Low wages long have been one of the cornerstones of northern Nevada's economic growth, but now they're becoming a problem.
The region's low cost of living low, at least, compared with neighboring California is disappearing.
And a workforce that isn't as well educated as those in other regions is likely to present a challenge to economic policymakers.
Those are among the observations of residents of northern Nevada including a good sampling of business owners and executives as they began the process of developing a plan for the region's economic future.
As they filled out on-line surveys, visited with researchers from the consulting firm AngelouEconomics and participated in focus groups, residents were quick to spotlight the region's economic growth and its increasing diversity.
But they also voiced worries about issues that need to be addressed in the "Target 2010" planning effort spearheaded by the Economic Development Authority of Western Nevada.
Low wages, for instance.
Researchers from AngelouEconomics, the Austin company that's handling the planning effort, found that the average annual wage in the 30 largest occupational categories in northern Nevada is relatively low $28,573.
Wage levels in the region run 10 percent lower than the national average, even though household income in the area is higher than national figures.
(It's possible that tips earned by workers in the casino and hospitality industry may account for the higher household income figures, said Chuck Alvey, the president and chief executive officer of EDAWN.)
The three largest occupational categories in the region, AngelouEconomics noted, are retail salespersons, maids and housekeepers and cashiers.
"Although [the] top 30 occupations are fast growing, their low wages and educational requirements will not help the region attract a more skilled workforce," the researchers wrote. But even among professional and technical jobs that are considered to be higher-paying, the average wages in northern Nevada are only 90 percent of the national averages.

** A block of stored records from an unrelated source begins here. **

/-- A locked controller (R77): no operation but `flash_unlock`, run or resumed, and no idle turn changes a byte of the array,
the page buffer or the staging slots, under every schedule without a reset. -/
def Obligations.LockedChangesNothing : Prop :=
  (∀ (i : Instr) (s t : State), s.fc.locked = true → s.sched.all (fun x => !x.isReset) = true →
    i ≠ .flashUnlockG → i ≠ .flashUnlockA → exec i s = .next t →
    t.flash = s.flash ∧ t.fc.pbuf = s.fc.pbuf ∧ t.fc.stage = s.fc.stage ∧ t.fc.locked = true) ∧
  (∀ s t : State, s.onProgram = true → s.fc.locked = true → s.sched.all (fun x => !x.isReset) = true →
    s.operation ≠ some .flashUnlockG → s.operation ≠ some .flashUnlockA → step s = .next t →
    t.flash = s.flash ∧ t.fc.pbuf = s.fc.pbuf ∧ t.fc.stage = s.fc.stage ∧ t.fc.locked = true)

/-! ## Erase -/

/-- `flash_erase_page` of variant G (R123, R77): the page that contains the address becomes `0xFF` on an unlocked
controller; every other byte, and the window, is unchanged. -/
def Obligations.ErasePageG : Prop :=
  ∀ s : State, s.ReadyIn .g → s.inArray (pageStart s.fas.pageSize s.a0) s.fas.pageSize.toNat = true →
    ∃ t, exec .flashErasePageG s = .next t ∧ Streamed [] s t ∧
      TxFrame { s with flash := t.flash, res := 1, ill := false, cause := none } t ∧
      ∀ a, Memory.read t.flash a =
        if s.fc.locked = false ∧ (pageStart s.fas.pageSize s.a0).toNat ≤ a ∧
          a < (pageStart s.fas.pageSize s.a0).toNat + s.fas.pageSize.toNat then 0xFF else Memory.read s.flash a

/-- `flash_erase_page` of variant A (R146, R77): the masked page, `ADDR` at it, the refresh done (`FC.stale` 0), the mode
bits clear, `'E'`; how `CTLR.STRT` reads back and what `CACHECTL` got are free values (log 6). -/
def Obligations.ErasePageA : Prop :=
  ∀ s : State, s.ReadyIn .a → s.inArray (pageOfA s.a0) 128 = true →
    ∃ t, exec .flashErasePageA s = .next t ∧ Streamed [[0x45]] s t ∧
      TxFrame { s with
        flash := t.flash, addr := pageOfA s.a0, ctlr := { s.ctlr with strt := t.ctlr.strt }
        cachectl := t.cachectl, draws := t.draws, res := 1, ill := false, cause := none } t ∧
      ∀ a, Memory.read t.flash a =
        if s.fc.locked = false ∧ (pageOfA s.a0).toNat ≤ a ∧ a < (pageOfA s.a0).toNat + 128 then 0xFF
        else Memory.read s.flash a

/-! ## Preconditions -/

/-- Where an operation is refused before it starts (R53, R63, R65; U2, U3, U4, U12). Which refusal is named where two
preconditions are broken, and that in variant A the sequencer's own test of alignment and size comes before the bounds, is
the model's choice (log 12). -/
def Obligations.Preconditions : Prop :=
  ∀ s : State, s.busy = false →
    (s.cfg.variant = .g → s.a0.toNat % 2 = 1 → exec .flashProgramArrayG s = .refused .oddDestination) ∧
    (s.cfg.variant = .g → s.a0.toNat % 2 = 0 → s.a0.toNat < s.fas.base.toNat →
      exec .flashProgramArrayG s = .refused .destinationBelowBase) ∧
    (s.cfg.variant = .g → s.a0.toNat % 2 = 0 → s.fas.base.toNat ≤ s.a0.toNat →
      s.src.halfWords.length < s.a1.toNat → exec .flashProgramArrayG s = .refused .sourceTooShort) ∧
    (s.cfg.variant = .a → s.src.halfWords.length < s.a1.toNat →
      exec .flashProgramArrayA s = .refused .sourceTooShort) ∧
    (s.cfg.variant = .a → s.a1.toNat ≤ s.src.halfWords.length → s.a0.toNat % 128 = 0 →
      s.a0.toNat < s.fas.base.toNat → exec .flashProgramArrayA s = .refused .destinationBelowBase) ∧
    (s.cfg.variant = .a → s.src.halfWords.length < s.a1.toNat →
      exec .flashProgramPage s = .refused .sourceTooShort) ∧
    (s.cfg.variant = .a → s.a1.toNat ≤ s.src.halfWords.length → s.a0.toNat % 128 = 0 → s.a1.toNat ≤ 64 →
      s.inArray s.a0 128 = false → exec .flashProgramPage s = .refused .pageOutsideFlash) ∧
    (s.cfg.variant = .g → s.inArray (pageStart s.fas.pageSize s.a0) s.fas.pageSize.toNat = false →
      exec .flashErasePageG s = .refused .pageOutsideFlash) ∧
    (s.cfg.variant = .a → s.inArray (pageOfA s.a0) 128 = false →
      exec .flashErasePageA s = .refused .pageOutsideFlash) ∧
    (s.src.byteSeq.length < s.a1.toNat → exec .txEnqueue s = .refused .sourceTooShort)

/-! ## `flash_program_array`, variant G -/

/-- A call whose preconditions hold ends, with success or failure (R126, R128): it offers the frame, writes `FLASH` and
`WIN` only, and changes no byte but those of the destination range and of the pages it erases; none on a locked controller
(R77). -/
def Obligations.ArrayGFrame : Prop :=
  ∀ s : State, s.ReadyIn .g → s.a0.toNat % 2 = 0 → s.fas.base.toNat ≤ s.a0.toNat →
    s.a1.toNat ≤ s.src.halfWords.length →
    ∃ t, exec .flashProgramArrayG s = .next t ∧ Streamed [addrFrame s.cfg.hexUpper s.a0 s.a1] s t ∧
      TxFrame { s with flash := t.flash, win := t.win, res := t.res, ill := false, cause := t.cause } t ∧
      ((t.res = 1 ∧ t.cause = none) ∨ (t.res = 0 ∧ (t.cause = some .param ∨ t.cause = some .verify))) ∧
      (s.fc.locked = true → t.flash = s.flash) ∧
      ∀ a, (a < s.a0.toNat ∨ s.a0.toNat + 2 * s.a1.toNat ≤ a) →
        inPages s.fas.pageSize (erasedBy s.fas.pageSize s.win s.a0 s.a1.toNat) a = false →
        Memory.read t.flash a = Memory.read s.flash a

That may reflect the relatively small number of companies in fields such as technology.
"Because there are limited employment options, these employers are able to pay lower wages because they hold a captive employee base," AngelouEconomic researchers wrote. "High-tech workers cannot simply change employers for higher pay because there is a lack of other high-tech jobs in the region."
And employers, faced with tight labor supplies in the region, are having trouble recruiting elsewhere in the country because of relatively low wages.
The issues with low wages became even more pronounced as the region's cost of living housing prices, in particular rose sharply in recent years.
Said one respondent to the Target 2010 survey: "The cost of living is the greatest barrier to business growth ... it is beginning to outweigh the region's tax benefits."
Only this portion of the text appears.